- [Dataset content]
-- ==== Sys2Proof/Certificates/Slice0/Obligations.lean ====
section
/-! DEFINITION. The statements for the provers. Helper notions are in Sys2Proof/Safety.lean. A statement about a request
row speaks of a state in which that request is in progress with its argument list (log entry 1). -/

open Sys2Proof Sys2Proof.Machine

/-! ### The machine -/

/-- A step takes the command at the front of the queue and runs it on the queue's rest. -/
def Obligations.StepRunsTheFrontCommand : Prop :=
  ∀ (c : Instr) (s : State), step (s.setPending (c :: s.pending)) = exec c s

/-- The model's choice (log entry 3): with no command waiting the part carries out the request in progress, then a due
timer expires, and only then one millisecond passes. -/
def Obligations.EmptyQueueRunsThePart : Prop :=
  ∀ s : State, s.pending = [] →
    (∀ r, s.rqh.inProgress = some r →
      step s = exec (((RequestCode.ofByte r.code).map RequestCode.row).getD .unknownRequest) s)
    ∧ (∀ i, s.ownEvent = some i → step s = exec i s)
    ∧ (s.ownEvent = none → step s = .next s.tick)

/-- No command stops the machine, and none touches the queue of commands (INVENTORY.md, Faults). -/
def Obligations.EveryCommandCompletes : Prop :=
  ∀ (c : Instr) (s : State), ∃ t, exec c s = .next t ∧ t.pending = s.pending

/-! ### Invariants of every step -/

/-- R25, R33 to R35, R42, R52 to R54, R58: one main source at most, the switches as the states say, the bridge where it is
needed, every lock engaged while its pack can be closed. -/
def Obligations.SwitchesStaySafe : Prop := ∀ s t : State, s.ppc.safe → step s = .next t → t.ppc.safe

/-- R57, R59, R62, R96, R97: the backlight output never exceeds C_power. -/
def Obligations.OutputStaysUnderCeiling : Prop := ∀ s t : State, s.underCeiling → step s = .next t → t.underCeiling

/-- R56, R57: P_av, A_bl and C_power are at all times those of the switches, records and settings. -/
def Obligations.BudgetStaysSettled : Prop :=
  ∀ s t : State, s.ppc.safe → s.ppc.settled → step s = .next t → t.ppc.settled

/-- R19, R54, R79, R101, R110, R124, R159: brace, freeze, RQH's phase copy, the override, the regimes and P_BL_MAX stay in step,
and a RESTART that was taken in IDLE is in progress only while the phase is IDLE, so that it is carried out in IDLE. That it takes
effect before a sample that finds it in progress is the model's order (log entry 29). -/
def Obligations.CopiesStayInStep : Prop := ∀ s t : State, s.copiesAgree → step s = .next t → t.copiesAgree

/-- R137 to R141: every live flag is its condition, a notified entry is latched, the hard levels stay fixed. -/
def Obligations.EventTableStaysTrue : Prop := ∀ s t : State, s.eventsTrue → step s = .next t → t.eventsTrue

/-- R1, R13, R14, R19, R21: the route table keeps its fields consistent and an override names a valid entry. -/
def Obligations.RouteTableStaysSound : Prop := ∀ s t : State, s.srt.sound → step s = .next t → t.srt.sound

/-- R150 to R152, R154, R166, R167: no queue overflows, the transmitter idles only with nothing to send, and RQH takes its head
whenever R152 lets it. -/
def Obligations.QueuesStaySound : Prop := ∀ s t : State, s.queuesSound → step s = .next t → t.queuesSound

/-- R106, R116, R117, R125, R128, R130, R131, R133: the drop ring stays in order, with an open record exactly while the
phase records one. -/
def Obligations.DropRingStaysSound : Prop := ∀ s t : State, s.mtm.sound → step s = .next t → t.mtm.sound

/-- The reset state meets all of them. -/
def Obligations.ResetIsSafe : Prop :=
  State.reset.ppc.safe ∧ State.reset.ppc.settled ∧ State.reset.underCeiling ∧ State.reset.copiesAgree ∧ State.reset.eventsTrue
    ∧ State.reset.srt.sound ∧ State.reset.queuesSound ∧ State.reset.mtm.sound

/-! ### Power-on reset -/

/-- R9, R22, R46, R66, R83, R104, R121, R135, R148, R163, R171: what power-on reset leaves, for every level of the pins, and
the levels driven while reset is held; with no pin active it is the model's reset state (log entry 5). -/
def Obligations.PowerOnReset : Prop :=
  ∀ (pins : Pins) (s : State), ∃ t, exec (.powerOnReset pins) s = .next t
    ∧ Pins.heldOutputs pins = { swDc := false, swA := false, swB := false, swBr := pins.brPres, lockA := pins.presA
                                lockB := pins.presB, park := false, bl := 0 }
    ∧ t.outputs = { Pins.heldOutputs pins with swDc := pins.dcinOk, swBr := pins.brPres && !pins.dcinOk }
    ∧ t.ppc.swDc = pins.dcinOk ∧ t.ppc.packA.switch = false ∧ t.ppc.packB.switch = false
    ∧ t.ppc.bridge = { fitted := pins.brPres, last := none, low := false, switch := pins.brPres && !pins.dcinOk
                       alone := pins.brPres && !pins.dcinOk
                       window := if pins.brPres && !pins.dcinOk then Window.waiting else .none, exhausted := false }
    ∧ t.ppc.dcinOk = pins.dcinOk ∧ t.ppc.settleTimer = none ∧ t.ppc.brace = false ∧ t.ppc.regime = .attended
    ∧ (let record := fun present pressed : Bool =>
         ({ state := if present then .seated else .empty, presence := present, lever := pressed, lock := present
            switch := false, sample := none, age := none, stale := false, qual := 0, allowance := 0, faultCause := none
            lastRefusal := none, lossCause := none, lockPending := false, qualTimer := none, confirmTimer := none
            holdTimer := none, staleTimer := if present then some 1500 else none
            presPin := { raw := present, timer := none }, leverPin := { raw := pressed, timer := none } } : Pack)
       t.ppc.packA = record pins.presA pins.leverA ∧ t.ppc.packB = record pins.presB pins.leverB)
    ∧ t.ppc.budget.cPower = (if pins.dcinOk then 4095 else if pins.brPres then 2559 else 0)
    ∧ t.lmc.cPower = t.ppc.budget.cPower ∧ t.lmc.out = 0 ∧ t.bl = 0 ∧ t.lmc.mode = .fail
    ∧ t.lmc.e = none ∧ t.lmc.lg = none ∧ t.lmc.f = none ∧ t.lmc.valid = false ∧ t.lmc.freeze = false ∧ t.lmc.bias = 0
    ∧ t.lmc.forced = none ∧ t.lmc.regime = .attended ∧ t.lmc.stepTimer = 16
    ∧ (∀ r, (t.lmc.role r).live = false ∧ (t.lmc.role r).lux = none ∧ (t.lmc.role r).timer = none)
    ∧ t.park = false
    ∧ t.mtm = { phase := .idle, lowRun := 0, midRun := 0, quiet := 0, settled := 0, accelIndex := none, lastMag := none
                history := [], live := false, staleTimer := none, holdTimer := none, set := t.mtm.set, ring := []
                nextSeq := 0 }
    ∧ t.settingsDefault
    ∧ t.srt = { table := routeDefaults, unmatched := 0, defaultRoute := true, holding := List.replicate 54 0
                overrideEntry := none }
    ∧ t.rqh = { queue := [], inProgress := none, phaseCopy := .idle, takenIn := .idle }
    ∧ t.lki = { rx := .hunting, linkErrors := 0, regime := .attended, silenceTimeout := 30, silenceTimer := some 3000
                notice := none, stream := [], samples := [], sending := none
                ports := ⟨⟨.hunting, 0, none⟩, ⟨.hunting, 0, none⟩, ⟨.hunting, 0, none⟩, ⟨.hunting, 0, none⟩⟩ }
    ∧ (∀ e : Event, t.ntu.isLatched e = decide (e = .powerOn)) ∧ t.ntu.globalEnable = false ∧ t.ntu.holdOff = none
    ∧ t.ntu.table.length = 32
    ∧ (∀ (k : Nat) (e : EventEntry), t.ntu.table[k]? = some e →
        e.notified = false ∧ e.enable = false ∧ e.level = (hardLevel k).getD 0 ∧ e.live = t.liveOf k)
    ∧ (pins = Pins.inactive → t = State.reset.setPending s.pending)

- [Task]
Count of lines with the string "cPower" in the material above: give that number only.

- [Result of the task]
2